April 27, 2007—NASA has decided to bring Astronaut Sunita Williams back down from the International Space Station early. The Space Agency has had to learn to be flexible, like never before, during the era of the Space Station. That means shuffling both Shuttles and crewmembers. Williams was supposed to come home aboard Shuttle Endeavour in June. Hail-damaged Atlantis was supposed to fly first, and repairs to that Shuttle pushed Endeavour’s launch until August at the earliest. NASA doesn’t want to keep Williams orbiting the Earth that long, so her travel plans changed. Williams’ replacement, Astronaut Clayton Anderson will join the six crewmembers on Atlantis’ planned June flight. That way Anderson can move aboard the station and Williams can depart ahead of schedule.

Think switching out one Astronaut is a lot—how about three?

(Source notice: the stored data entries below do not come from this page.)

-- ==== Sys2Proof/Machine/Palette.lean ====
section
/-! DEFINITION. The palette manager (42_palette.md): the search, insertion and push, and the commands PAL_ASSIGN, PAL_PUSH
and PAL_READ. -/

namespace Sys2Proof.Machine

/-- The entry i of the mirror. -/
def Palette.entry (p : Palette) (i : Nat) : Slots :=
  { red := p.red.getD i 0, green := p.green.getD i 0, blue := p.blue.getD i 0 }

/-- One channel's test at shift `sh`: (slot >> SLOT_SHIFT) >> sh = c >> sh (R151). -/
def channelMatches (k : Params) (slot : Slot) (c : Byte) (sh : Nat) : Bool :=
  (slot.toNat >>> k.slotShift) >>> sh == c.toNat >>> sh

/-- Match(i, r, g, b, sh) for the channels of `p` (R151). -/
def Palette.entryMatches (k : Params) (pal : Palette) (i : Nat) (p : Pixel) (sh : Nat) : Bool :=
  channelMatches k (pal.entry i).red (redOf p) sh && channelMatches k (pal.entry i).green (greenOf p) sh
    && channelMatches k (pal.entry i).blue (blueOf p) sh

/-- The first entry below palette_size that matches at shift `sh` (R153: first match wins). -/
def Palette.firstMatch (k : Params) (pal : Palette) (p : Pixel) (sh : Nat) : Option Nat :=
  (List.range pal.size).find? fun i => pal.entryMatches k i p sh

/-- An inserted slot: zext16(c8) << SLOT_SHIFT (R152). -/
def slotOf (k : Params) (c : Byte) : Slot := c.setWidth 16 <<< k.slotShift

/-- The palette with the pixel's channels inserted at palette_size (R152). -/
def Palette.insert (k : Params) (pal : Palette) (p : Pixel) : Palette :=
  { red := pal.red.setIfInBounds pal.size (slotOf k (redOf p))
    green := pal.green.setIfInBounds pal.size (slotOf k (greenOf p))
    blue := pal.blue.setIfInBounds pal.size (slotOf k (blueOf p))
    size := pal.size + 1 }

/-- The entries 0..palette_size-1, as a push carries them (R156). -/
def Palette.entries (pal : Palette) : List Slots := (List.range pal.size).map pal.entry

/-- dac[i] <- E[i] for the entries from index `i` on. -/
def loadDac (dac : Vector (Option Slots) 16) (i : Nat) : List Slots → Vector (Option Slots) 16
  | [] => dac
  | e :: rest => loadDac (dac.setIfInBounds i (some e)) (i + 1) rest

/-- SetPalette() (R156): nothing while closed or empty; else one PAL_LOAD of every entry. -/
def State.setPalette (s : State) : State :=
  bif !s.isOpen || s.palette.size == 0 then s
  else { s with
    vga := { s.vga with dac := loadDac s.vga.dac 0 s.palette.entries }
    trace := s.trace ++ [.palLoad s.palette.size s.palette.entries] }

/-- Insert(palette_size, r, g, b) (R152), its push included. -/
def State.insertColor (s : State) (p : Pixel) : State :=
  State.setPalette { s with palette := s.palette.insert s.launch.params p }

/-- The passes of AssignIndex still to come (R153), one shift each; when none is left, the fallback (R155). -/
def State.assignPasses (s : State) (p : Pixel) : List Nat → Nat × State
  | [] => (s.palette.size - 1, s)
  | sh :: looser =>
    match s.palette.firstMatch s.launch.params p sh with
    | some i => (i, s)
    | none =>
      bif Nat.blt s.palette.size s.launch.params.paletteCapacity then (s.palette.size, s.insertColor p)
      else s.assignPasses p looser

/-- The shifts SHIFT_FIRST..SHIFT_LAST, ascending (R153). -/
def searchShifts (k : Params) : List Nat := List.range' k.shiftFirst (k.shiftLast + 1 - k.shiftFirst)

/-- AssignIndex(p) (R153): the index, and the state with the palette possibly grown. -/
def State.assignIndex (s : State) (p : Pixel) : Nat × State := s.assignPasses p (searchShifts s.launch.params)

/-- PaletteReset() (R126): the mirror empty; no event. -/
def State.paletteReset (s : State) : State := { s with palette := Palette.empty }

/-! ### The commands -/

/-- RESULT <- AssignIndex(PIXEL) (R154). -/
def State.palAssign (s : State) (p : Pixel) : State :=
  { (s.assignIndex p).2 with result := BitVec.ofNat 64 (s.assignIndex p).1 }

/-- RESULT <- {0x0000, red, green, blue} of entry INDEX (R158). -/
def State.palRead (s : State) (i : Fin 16) : State :=
  { s with result := 0#16 ++ s.palette.red[i] ++ s.palette.green[i] ++ s.palette.blue[i] }

/-- PAL_ASSIGN (R154). -/
def execPalAssign (p : Pixel) (s : State) : Host.Outcome State Fault Refusal :=
  runCommand (.palAssign p) (fun t => .done () (t.palAssign p)) s

/-- PAL_PUSH (R157). -/
def execPalPush (s : State) : Host.Outcome State Fault Refusal :=
  runCommand .palPush (fun t => .done () t.setPalette) s

/-- PAL_READ (R158). -/
def execPalRead (i : Fin 16) (s : State) : Host.Outcome State Fault Refusal :=
  runCommand (.palRead i) (fun t => .done () (t.palRead i)) s

end Sys2Proof.Machine
end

When NASA assigned a crew to fly mission STS-101 in the year 2000, the crew originally included two Astronauts and a Cosmonaut trained to work aboard the Russian built Zvezda crew module on the Station. Launch delays in Russia meant Zvezda wouldn’t be attached to the station when the STS-101 crew arrived. NASA chose to boot the three crewmembers, who trained on Zvezda, off this flight to a later mission and replace them with three other people.